(Stored items)
>>>>
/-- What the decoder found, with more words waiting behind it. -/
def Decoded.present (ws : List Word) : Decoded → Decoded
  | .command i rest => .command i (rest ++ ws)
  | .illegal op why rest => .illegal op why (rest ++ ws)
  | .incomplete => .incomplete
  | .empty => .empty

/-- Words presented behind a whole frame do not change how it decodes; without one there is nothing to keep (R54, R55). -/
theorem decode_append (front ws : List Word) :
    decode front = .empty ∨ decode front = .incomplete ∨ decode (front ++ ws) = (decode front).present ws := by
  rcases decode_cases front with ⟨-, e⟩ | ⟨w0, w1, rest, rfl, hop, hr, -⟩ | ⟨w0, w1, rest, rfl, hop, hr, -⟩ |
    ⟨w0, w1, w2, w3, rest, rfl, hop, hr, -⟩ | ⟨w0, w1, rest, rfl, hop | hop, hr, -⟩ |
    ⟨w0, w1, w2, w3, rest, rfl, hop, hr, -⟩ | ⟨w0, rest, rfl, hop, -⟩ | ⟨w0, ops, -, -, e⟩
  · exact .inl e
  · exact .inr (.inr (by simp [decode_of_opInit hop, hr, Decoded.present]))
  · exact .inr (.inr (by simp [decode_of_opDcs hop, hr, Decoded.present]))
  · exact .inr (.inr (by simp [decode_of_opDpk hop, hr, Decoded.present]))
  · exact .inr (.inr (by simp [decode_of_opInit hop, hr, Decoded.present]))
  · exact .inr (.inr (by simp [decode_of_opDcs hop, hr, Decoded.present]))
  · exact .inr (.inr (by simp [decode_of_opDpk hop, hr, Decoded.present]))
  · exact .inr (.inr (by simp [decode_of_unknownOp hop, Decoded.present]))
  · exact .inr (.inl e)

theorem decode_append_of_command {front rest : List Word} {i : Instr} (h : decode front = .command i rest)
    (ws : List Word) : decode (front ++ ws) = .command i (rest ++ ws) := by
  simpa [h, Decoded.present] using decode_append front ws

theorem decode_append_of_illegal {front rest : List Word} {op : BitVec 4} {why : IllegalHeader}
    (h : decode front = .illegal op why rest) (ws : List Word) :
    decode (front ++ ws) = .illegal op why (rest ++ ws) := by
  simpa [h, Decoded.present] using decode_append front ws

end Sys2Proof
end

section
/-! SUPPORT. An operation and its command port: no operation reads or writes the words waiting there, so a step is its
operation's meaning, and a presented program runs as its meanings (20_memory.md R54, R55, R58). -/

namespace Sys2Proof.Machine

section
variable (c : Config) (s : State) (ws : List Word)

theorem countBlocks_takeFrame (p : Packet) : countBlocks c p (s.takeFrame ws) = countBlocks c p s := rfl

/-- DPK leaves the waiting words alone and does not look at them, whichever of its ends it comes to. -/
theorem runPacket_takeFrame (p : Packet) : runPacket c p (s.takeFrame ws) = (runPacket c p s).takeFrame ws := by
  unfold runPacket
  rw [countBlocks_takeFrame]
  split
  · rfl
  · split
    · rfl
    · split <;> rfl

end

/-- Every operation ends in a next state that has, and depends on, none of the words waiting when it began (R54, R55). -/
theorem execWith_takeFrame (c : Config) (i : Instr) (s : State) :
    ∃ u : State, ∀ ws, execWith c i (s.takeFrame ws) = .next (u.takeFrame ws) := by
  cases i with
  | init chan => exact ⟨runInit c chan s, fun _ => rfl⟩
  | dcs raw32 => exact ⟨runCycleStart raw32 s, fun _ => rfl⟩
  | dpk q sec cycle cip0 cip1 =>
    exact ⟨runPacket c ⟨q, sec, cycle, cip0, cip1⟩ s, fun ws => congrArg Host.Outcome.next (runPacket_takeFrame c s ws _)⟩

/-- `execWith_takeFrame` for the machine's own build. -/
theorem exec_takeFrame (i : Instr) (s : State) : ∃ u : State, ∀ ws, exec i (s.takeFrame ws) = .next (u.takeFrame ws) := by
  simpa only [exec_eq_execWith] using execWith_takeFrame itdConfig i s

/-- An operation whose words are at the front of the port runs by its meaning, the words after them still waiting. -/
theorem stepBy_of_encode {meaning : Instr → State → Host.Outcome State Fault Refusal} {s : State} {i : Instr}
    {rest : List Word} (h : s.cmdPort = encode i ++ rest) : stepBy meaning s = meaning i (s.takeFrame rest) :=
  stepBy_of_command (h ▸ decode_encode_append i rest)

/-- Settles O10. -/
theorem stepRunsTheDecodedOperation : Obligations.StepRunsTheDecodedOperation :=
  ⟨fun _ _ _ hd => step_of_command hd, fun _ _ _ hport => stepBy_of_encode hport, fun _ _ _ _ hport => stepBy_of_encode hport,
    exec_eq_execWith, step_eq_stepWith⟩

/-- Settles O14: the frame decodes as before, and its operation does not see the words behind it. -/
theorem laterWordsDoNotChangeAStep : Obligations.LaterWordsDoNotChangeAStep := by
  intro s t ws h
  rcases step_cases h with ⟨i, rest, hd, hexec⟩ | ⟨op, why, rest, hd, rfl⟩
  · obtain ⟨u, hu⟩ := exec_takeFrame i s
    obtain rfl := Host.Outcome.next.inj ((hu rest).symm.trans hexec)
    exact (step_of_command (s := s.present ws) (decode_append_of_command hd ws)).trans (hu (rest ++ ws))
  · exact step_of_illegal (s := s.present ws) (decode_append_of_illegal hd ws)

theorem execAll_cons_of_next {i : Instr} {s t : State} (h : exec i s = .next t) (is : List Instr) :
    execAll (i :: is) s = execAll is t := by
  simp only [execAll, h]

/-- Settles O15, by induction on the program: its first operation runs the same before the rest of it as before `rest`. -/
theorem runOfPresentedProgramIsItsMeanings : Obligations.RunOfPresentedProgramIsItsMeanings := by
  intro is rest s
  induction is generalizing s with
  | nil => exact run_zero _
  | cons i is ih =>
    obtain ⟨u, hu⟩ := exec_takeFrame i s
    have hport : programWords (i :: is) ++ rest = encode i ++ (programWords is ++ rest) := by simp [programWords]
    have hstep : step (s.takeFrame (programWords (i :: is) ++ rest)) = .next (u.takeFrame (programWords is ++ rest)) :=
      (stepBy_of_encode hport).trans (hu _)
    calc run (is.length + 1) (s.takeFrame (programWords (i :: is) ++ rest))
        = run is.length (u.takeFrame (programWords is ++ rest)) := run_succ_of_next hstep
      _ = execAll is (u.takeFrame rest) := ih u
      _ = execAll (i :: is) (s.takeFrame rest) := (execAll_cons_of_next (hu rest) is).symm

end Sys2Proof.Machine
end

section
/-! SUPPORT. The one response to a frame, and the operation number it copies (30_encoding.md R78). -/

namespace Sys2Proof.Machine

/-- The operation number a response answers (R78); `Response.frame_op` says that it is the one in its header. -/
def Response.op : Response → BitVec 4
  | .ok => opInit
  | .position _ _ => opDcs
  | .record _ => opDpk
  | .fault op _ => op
<<<<
PROBLEM DESCRIPTION ::
Working from the records above, write out verbatim only the lines from the line containing "began (R54, R55). -/" through the line containing "stepBy_of_command (h ▸".

EXPECTED OUTPUT ::
/-- Every operation ends in a next state that has, and depends on, none of the words waiting when it began (R54, R55). -/
theorem execWith_takeFrame (c : Config) (i : Instr) (s : State) :
    ∃ u : State, ∀ ws, execWith c i (s.takeFrame ws) = .next (u.takeFrame ws) := by
  cases i with
  | init chan => exact ⟨runInit c chan s, fun _ => rfl⟩
  | dcs raw32 => exact ⟨runCycleStart raw32 s, fun _ => rfl⟩
  | dpk q sec cycle cip0 cip1 =>
    exact ⟨runPacket c ⟨q, sec, cycle, cip0, cip1⟩ s, fun ws => congrArg Host.Outcome.next (runPacket_takeFrame c s ws _)⟩

/-- `execWith_takeFrame` for the machine's own build. -/
theorem exec_takeFrame (i : Instr) (s : State) : ∃ u : State, ∀ ws, exec i (s.takeFrame ws) = .next (u.takeFrame ws) := by
  simpa only [exec_eq_execWith] using execWith_takeFrame itdConfig i s

/-- An operation whose words are at the front of the port runs by its meaning, the words after them still waiting. -/
theorem stepBy_of_encode {meaning : Instr → State → Host.Outcome State Fault Refusal} {s : State} {i : Instr}
    {rest : List Word} (h : s.cmdPort = encode i ++ rest) : stepBy meaning s = meaning i (s.takeFrame rest) :=
  stepBy_of_command (h ▸ decode_encode_append i rest)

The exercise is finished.